---- Source information

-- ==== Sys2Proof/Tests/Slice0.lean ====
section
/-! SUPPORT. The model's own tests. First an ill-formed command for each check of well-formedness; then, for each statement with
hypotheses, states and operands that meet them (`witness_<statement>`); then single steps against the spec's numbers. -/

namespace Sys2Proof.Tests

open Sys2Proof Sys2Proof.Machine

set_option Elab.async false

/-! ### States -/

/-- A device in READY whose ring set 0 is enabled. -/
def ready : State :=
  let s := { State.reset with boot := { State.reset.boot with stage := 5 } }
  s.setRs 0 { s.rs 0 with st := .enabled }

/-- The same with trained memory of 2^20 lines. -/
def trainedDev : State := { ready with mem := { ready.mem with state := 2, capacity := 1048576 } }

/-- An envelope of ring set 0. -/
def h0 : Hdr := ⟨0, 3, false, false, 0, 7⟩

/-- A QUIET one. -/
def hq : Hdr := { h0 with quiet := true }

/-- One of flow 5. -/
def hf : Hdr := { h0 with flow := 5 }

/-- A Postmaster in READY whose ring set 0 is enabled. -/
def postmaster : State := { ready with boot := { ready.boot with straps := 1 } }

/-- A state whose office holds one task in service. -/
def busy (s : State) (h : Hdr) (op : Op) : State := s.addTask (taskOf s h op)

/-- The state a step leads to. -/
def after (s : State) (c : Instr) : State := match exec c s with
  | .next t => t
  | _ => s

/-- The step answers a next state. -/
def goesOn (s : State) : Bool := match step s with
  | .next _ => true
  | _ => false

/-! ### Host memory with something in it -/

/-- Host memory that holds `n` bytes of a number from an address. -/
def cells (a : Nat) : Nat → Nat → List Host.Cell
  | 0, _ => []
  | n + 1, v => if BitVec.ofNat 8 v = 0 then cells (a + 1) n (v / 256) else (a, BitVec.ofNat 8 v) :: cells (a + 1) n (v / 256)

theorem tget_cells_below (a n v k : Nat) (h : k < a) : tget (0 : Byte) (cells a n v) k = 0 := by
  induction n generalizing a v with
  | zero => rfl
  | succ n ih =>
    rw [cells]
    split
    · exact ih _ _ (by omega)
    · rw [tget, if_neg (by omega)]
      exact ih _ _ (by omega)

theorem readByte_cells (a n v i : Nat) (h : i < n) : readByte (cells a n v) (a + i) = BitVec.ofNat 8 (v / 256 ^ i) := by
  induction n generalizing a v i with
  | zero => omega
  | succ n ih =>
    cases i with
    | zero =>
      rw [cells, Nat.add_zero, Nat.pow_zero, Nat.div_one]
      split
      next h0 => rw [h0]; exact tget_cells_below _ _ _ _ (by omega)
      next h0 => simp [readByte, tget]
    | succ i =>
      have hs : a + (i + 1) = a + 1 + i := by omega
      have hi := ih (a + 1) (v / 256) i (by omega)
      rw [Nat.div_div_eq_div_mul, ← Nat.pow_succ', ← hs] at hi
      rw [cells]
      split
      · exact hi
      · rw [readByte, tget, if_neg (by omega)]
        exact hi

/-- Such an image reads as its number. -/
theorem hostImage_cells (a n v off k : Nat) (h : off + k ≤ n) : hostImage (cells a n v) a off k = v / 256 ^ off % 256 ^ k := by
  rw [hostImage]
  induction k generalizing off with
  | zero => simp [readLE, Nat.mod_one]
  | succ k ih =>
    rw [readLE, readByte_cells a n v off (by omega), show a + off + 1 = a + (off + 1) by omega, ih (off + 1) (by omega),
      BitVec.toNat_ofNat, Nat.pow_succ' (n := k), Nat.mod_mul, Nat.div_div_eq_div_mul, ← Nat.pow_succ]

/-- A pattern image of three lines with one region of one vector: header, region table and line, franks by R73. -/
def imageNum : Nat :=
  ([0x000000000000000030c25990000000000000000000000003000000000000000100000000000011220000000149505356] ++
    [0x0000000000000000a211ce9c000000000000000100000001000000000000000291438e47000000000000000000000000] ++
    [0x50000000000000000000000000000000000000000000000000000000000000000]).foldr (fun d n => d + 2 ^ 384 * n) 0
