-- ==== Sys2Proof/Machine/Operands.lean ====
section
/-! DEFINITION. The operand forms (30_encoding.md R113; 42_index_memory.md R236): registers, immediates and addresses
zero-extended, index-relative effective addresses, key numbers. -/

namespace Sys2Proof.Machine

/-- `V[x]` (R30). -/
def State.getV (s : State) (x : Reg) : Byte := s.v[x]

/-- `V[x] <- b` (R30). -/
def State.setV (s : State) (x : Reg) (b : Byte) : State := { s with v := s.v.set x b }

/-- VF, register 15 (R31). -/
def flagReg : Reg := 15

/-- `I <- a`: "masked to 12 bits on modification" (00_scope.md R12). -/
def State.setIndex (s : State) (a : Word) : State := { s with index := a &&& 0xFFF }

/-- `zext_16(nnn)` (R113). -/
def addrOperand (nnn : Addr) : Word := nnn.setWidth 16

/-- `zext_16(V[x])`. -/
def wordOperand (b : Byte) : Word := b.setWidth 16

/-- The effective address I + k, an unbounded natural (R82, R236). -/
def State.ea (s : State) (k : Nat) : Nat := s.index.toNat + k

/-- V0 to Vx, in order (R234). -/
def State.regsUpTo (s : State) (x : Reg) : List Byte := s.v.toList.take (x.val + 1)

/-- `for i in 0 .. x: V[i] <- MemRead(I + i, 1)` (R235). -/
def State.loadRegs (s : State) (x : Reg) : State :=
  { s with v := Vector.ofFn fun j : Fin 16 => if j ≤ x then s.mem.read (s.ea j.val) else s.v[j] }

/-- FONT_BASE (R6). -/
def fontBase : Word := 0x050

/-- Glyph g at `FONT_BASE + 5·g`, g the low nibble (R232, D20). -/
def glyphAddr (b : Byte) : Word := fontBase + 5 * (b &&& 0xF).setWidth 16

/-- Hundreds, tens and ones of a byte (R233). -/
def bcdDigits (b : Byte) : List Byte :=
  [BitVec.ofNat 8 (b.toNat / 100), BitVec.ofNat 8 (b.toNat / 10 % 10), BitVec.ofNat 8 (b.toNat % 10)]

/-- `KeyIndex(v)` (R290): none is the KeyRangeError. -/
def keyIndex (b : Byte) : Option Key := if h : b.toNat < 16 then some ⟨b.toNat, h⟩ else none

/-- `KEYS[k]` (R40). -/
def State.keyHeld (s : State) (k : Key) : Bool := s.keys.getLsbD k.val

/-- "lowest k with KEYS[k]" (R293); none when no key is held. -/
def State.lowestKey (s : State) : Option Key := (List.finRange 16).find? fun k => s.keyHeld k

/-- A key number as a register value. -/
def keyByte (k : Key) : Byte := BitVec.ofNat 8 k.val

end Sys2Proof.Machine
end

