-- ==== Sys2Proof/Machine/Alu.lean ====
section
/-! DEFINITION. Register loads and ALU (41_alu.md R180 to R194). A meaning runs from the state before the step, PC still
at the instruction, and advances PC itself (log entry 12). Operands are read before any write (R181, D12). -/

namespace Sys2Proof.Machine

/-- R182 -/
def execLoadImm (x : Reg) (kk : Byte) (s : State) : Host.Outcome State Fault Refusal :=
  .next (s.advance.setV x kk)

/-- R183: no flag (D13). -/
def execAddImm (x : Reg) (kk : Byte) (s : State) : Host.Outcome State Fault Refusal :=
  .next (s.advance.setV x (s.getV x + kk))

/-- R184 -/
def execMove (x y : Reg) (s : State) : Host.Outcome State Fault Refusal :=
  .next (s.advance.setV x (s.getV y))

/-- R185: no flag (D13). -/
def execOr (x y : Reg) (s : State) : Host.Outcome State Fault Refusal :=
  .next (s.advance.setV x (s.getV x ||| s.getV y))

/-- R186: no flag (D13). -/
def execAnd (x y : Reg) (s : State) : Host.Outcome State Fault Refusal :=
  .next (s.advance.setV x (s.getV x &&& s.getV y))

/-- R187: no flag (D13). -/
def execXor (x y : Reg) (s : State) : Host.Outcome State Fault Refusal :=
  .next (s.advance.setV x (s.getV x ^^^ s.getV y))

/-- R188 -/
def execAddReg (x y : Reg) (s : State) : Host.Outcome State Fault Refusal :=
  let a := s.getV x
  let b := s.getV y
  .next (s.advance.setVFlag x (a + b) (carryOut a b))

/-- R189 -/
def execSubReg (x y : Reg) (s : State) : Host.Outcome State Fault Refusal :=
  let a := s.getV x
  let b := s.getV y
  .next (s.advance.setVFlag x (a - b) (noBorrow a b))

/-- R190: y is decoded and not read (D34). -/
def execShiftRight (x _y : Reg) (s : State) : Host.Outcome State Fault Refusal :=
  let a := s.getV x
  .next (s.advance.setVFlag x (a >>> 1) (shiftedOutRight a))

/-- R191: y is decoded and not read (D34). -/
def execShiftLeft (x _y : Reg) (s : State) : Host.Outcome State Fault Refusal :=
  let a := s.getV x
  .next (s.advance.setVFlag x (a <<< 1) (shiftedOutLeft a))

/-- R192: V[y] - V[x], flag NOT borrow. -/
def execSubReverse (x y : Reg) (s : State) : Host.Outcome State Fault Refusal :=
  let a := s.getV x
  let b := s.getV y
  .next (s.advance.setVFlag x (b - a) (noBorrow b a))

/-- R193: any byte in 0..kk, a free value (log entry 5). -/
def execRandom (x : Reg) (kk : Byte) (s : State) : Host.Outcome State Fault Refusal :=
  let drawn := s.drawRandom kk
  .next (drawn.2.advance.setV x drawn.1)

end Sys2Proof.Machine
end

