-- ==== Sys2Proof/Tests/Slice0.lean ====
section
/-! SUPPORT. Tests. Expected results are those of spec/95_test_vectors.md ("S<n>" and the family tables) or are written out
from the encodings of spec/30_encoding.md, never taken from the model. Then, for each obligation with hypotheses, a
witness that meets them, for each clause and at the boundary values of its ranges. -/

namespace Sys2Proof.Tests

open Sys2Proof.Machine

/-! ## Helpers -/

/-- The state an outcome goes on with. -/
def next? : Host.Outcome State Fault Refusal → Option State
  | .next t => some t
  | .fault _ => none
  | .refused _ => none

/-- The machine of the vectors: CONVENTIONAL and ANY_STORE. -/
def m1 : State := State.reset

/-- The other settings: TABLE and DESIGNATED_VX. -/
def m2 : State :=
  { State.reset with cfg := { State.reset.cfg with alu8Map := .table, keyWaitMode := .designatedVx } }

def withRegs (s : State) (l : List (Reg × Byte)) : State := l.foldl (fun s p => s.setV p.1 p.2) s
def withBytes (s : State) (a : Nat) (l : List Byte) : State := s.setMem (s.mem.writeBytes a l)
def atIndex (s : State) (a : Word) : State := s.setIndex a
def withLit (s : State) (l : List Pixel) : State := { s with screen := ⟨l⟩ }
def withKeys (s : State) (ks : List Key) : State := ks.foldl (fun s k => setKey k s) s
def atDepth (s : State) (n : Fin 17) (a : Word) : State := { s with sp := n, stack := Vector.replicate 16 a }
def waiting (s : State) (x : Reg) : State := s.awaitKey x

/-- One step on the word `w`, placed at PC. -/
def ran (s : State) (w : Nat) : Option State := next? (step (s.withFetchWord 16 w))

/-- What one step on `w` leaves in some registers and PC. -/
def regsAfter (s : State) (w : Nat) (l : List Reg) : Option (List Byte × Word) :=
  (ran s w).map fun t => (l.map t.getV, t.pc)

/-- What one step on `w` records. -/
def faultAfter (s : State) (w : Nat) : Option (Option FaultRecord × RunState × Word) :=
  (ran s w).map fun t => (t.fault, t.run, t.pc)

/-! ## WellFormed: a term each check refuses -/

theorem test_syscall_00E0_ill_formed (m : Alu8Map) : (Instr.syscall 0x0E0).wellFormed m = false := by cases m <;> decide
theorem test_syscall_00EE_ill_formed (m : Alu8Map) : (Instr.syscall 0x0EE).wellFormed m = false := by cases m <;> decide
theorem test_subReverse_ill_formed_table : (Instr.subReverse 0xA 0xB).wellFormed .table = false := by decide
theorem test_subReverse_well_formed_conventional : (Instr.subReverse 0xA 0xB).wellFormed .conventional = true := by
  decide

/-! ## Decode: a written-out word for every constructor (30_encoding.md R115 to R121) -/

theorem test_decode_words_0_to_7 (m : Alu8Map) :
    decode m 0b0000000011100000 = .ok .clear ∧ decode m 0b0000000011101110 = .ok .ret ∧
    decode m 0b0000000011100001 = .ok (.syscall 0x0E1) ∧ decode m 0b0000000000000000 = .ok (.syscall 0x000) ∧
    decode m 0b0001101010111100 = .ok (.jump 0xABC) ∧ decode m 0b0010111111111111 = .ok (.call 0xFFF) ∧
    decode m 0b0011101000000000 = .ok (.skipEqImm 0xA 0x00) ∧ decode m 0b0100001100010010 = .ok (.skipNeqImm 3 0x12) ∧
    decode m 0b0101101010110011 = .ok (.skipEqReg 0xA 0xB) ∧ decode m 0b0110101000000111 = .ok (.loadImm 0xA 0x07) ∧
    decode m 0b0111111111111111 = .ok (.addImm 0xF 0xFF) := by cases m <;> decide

--------
---- Source information

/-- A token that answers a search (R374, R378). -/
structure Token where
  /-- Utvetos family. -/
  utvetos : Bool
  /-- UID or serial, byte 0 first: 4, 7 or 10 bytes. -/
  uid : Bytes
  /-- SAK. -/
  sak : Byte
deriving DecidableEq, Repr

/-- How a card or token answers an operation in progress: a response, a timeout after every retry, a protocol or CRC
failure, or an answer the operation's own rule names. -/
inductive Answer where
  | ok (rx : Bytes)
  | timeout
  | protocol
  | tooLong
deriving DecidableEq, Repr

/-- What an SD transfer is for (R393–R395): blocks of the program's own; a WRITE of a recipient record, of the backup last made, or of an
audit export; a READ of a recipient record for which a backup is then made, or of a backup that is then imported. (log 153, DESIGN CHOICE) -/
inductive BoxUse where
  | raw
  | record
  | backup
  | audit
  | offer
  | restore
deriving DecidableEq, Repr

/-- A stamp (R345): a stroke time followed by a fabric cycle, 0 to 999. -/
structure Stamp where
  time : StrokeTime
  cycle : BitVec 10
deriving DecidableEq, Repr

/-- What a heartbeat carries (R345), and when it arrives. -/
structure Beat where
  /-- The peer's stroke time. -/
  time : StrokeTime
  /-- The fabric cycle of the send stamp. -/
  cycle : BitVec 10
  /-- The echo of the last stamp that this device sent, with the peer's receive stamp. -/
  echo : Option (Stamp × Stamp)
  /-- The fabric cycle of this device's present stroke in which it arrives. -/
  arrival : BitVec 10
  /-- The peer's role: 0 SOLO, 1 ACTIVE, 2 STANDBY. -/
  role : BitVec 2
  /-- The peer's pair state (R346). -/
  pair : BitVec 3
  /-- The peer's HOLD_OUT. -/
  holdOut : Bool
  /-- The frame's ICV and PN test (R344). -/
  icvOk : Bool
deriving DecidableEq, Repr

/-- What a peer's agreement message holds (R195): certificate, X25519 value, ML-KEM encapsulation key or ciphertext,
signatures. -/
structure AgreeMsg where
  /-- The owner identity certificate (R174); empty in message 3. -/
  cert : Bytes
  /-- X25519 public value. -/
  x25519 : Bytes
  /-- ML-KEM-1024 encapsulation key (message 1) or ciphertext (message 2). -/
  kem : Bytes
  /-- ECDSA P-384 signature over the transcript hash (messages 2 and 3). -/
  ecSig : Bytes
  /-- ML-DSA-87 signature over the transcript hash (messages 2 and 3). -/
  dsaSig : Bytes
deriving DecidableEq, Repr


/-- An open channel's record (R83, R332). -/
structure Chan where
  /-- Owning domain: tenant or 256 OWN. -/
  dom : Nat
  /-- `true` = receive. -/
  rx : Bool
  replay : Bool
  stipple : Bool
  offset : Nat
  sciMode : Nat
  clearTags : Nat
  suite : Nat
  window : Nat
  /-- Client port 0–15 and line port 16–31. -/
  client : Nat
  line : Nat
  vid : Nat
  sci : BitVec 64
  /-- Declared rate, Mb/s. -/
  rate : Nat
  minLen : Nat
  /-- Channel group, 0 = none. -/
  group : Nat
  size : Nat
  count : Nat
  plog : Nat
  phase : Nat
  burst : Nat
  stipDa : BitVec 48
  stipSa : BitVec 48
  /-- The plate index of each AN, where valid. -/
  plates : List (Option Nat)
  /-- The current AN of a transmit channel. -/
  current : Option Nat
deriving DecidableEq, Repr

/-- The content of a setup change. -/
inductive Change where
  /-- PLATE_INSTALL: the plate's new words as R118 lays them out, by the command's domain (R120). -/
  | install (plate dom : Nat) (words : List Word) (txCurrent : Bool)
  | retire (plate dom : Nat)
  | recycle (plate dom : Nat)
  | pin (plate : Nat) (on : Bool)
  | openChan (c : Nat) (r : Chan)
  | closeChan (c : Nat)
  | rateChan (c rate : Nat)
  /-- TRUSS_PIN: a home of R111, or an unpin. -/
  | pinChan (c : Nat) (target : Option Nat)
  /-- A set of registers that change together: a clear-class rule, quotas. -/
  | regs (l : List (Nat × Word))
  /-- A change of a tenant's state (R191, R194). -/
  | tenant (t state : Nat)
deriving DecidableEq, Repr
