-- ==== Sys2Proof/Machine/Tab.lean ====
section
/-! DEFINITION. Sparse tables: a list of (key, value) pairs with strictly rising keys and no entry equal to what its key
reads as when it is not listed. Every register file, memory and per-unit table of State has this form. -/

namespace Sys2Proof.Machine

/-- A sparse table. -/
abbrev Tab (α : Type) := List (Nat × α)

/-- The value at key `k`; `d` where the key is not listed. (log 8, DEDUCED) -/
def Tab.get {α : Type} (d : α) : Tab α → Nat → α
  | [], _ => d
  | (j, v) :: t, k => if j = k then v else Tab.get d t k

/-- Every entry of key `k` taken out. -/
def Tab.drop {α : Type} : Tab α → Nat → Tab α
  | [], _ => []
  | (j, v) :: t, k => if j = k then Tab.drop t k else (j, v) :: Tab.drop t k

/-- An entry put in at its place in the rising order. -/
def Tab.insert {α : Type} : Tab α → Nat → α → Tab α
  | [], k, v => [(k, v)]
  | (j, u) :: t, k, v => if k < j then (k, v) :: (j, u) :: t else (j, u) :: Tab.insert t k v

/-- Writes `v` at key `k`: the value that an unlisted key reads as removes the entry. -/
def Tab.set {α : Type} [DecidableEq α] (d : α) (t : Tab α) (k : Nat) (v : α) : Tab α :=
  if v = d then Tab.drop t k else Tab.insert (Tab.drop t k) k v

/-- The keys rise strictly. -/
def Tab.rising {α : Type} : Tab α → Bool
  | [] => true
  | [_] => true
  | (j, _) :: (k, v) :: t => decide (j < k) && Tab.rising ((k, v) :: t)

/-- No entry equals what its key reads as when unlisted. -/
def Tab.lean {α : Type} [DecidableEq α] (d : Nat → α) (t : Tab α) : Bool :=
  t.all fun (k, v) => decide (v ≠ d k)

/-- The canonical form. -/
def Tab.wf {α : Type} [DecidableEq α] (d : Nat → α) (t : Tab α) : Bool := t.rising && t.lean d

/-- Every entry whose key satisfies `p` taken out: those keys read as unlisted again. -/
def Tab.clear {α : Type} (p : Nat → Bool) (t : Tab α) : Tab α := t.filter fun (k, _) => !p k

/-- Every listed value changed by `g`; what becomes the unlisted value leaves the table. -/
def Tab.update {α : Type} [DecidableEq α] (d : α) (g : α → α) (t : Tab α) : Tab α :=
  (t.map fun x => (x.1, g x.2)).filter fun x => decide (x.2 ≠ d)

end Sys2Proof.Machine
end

--------
---- Source information

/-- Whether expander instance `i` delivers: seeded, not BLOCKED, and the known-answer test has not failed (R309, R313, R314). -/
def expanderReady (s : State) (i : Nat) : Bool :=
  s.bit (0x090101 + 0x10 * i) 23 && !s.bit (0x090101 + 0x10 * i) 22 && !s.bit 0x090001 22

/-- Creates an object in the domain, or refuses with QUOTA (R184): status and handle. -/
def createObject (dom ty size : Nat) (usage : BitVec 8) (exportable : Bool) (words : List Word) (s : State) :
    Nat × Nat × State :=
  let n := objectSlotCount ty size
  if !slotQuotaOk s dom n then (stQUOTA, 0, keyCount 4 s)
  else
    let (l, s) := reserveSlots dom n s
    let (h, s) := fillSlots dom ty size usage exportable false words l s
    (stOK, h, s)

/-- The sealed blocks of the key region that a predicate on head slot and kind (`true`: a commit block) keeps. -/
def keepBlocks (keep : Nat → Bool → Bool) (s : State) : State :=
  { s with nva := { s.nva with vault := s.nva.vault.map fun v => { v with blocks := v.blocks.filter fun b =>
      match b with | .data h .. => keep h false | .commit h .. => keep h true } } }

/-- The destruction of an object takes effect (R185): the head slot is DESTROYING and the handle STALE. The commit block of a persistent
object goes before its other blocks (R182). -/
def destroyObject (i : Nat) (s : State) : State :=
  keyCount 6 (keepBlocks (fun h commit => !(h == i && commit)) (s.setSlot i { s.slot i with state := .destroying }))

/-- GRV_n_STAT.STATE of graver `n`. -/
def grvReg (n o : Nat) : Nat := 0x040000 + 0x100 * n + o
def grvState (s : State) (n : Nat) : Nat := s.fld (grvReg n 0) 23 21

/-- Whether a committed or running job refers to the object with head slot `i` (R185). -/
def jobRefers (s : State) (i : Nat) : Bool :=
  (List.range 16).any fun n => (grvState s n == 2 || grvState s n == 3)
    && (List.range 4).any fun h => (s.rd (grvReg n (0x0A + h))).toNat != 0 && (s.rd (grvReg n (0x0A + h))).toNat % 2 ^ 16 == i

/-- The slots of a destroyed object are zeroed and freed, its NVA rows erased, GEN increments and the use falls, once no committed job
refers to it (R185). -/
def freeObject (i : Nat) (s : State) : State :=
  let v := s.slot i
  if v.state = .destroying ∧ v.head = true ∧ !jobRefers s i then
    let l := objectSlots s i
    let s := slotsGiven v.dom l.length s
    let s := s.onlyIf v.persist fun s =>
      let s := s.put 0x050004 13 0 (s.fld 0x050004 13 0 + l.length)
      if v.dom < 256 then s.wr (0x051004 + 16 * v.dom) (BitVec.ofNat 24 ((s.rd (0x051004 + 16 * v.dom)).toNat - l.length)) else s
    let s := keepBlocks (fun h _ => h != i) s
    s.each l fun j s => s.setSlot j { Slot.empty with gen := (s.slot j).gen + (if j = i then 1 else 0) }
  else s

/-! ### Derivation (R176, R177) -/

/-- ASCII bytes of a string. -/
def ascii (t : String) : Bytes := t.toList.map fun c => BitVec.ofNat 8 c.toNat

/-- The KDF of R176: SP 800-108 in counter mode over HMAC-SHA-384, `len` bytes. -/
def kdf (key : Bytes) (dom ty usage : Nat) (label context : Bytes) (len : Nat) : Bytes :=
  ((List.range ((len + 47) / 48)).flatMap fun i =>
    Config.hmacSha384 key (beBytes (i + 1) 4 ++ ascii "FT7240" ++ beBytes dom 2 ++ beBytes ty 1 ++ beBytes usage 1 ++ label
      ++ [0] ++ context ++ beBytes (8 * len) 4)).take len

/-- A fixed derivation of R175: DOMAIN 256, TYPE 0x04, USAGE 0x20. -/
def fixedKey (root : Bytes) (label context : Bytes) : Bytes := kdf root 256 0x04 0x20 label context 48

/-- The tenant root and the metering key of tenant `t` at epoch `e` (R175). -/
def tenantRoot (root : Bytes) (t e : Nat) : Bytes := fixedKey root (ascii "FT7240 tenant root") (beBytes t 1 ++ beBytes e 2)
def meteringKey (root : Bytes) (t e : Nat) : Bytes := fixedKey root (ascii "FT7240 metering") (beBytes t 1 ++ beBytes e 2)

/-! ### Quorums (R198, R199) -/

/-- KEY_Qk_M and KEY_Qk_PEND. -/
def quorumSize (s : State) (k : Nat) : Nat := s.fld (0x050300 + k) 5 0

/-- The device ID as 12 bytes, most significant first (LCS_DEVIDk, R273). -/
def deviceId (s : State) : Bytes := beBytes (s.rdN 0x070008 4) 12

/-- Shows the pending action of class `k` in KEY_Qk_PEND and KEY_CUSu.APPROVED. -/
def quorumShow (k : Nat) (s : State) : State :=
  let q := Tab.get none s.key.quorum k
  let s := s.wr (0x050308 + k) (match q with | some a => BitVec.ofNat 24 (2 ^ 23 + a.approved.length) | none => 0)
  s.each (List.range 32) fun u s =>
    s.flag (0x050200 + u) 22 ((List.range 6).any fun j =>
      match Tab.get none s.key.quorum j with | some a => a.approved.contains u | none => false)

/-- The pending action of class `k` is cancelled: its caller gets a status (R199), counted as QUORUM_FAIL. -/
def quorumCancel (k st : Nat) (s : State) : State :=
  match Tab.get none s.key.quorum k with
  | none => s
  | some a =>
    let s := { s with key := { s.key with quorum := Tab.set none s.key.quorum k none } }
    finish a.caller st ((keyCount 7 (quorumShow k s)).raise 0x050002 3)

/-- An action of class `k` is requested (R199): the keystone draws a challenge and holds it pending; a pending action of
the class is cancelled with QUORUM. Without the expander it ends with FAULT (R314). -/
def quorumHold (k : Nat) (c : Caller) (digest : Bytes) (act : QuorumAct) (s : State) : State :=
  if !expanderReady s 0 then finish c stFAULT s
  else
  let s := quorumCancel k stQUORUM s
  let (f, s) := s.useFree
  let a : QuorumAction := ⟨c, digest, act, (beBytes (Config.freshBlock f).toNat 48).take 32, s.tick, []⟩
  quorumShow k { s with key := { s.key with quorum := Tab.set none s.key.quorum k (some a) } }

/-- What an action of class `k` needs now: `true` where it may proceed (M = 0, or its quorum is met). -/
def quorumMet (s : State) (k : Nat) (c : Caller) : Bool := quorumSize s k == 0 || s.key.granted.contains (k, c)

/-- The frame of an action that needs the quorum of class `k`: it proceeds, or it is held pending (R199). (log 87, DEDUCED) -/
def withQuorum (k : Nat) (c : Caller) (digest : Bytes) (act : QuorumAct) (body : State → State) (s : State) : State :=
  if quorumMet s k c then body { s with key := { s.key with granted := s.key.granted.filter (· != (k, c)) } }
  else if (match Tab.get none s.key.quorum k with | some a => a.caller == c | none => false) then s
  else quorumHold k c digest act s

--------

Starting at the line above that contains "def flagReg : Reg := 15", write out each line exactly until the line that contains "is held. -/" has been written, and stop there.

def flagReg : Reg := 15

/-- `I <- a`: "masked to 12 bits on modification" (00_scope.md R12). -/
def State.setIndex (s : State) (a : Word) : State := { s with index := a &&& 0xFFF }

/-- `zext_16(nnn)` (R113). -/
def addrOperand (nnn : Addr) : Word := nnn.setWidth 16

/-- `zext_16(V[x])`. -/
def wordOperand (b : Byte) : Word := b.setWidth 16

/-- The effective address I + k, an unbounded natural (R82, R236). -/
def State.ea (s : State) (k : Nat) : Nat := s.index.toNat + k

/-- V0 to Vx, in order (R234). -/
def State.regsUpTo (s : State) (x : Reg) : List Byte := s.v.toList.take (x.val + 1)

/-- `for i in 0 .. x: V[i] <- MemRead(I + i, 1)` (R235). -/
def State.loadRegs (s : State) (x : Reg) : State :=
  { s with v := Vector.ofFn fun j : Fin 16 => if j ≤ x then s.mem.read (s.ea j.val) else s.v[j] }

/-- FONT_BASE (R6). -/
def fontBase : Word := 0x050

/-- Glyph g at `FONT_BASE + 5·g`, g the low nibble (R232, D20). -/
def glyphAddr (b : Byte) : Word := fontBase + 5 * (b &&& 0xF).setWidth 16

/-- Hundreds, tens and ones of a byte (R233). -/
def bcdDigits (b : Byte) : List Byte :=
  [BitVec.ofNat 8 (b.toNat / 100), BitVec.ofNat 8 (b.toNat / 10 % 10), BitVec.ofNat 8 (b.toNat % 10)]

/-- `KeyIndex(v)` (R290): none is the KeyRangeError. -/
def keyIndex (b : Byte) : Option Key := if h : b.toNat < 16 then some ⟨b.toNat, h⟩ else none

/-- `KEYS[k]` (R40). -/
def State.keyHeld (s : State) (k : Key) : Bool := s.keys.getLsbD k.val

/-- "lowest k with KEYS[k]" (R293); none when no key is held. -/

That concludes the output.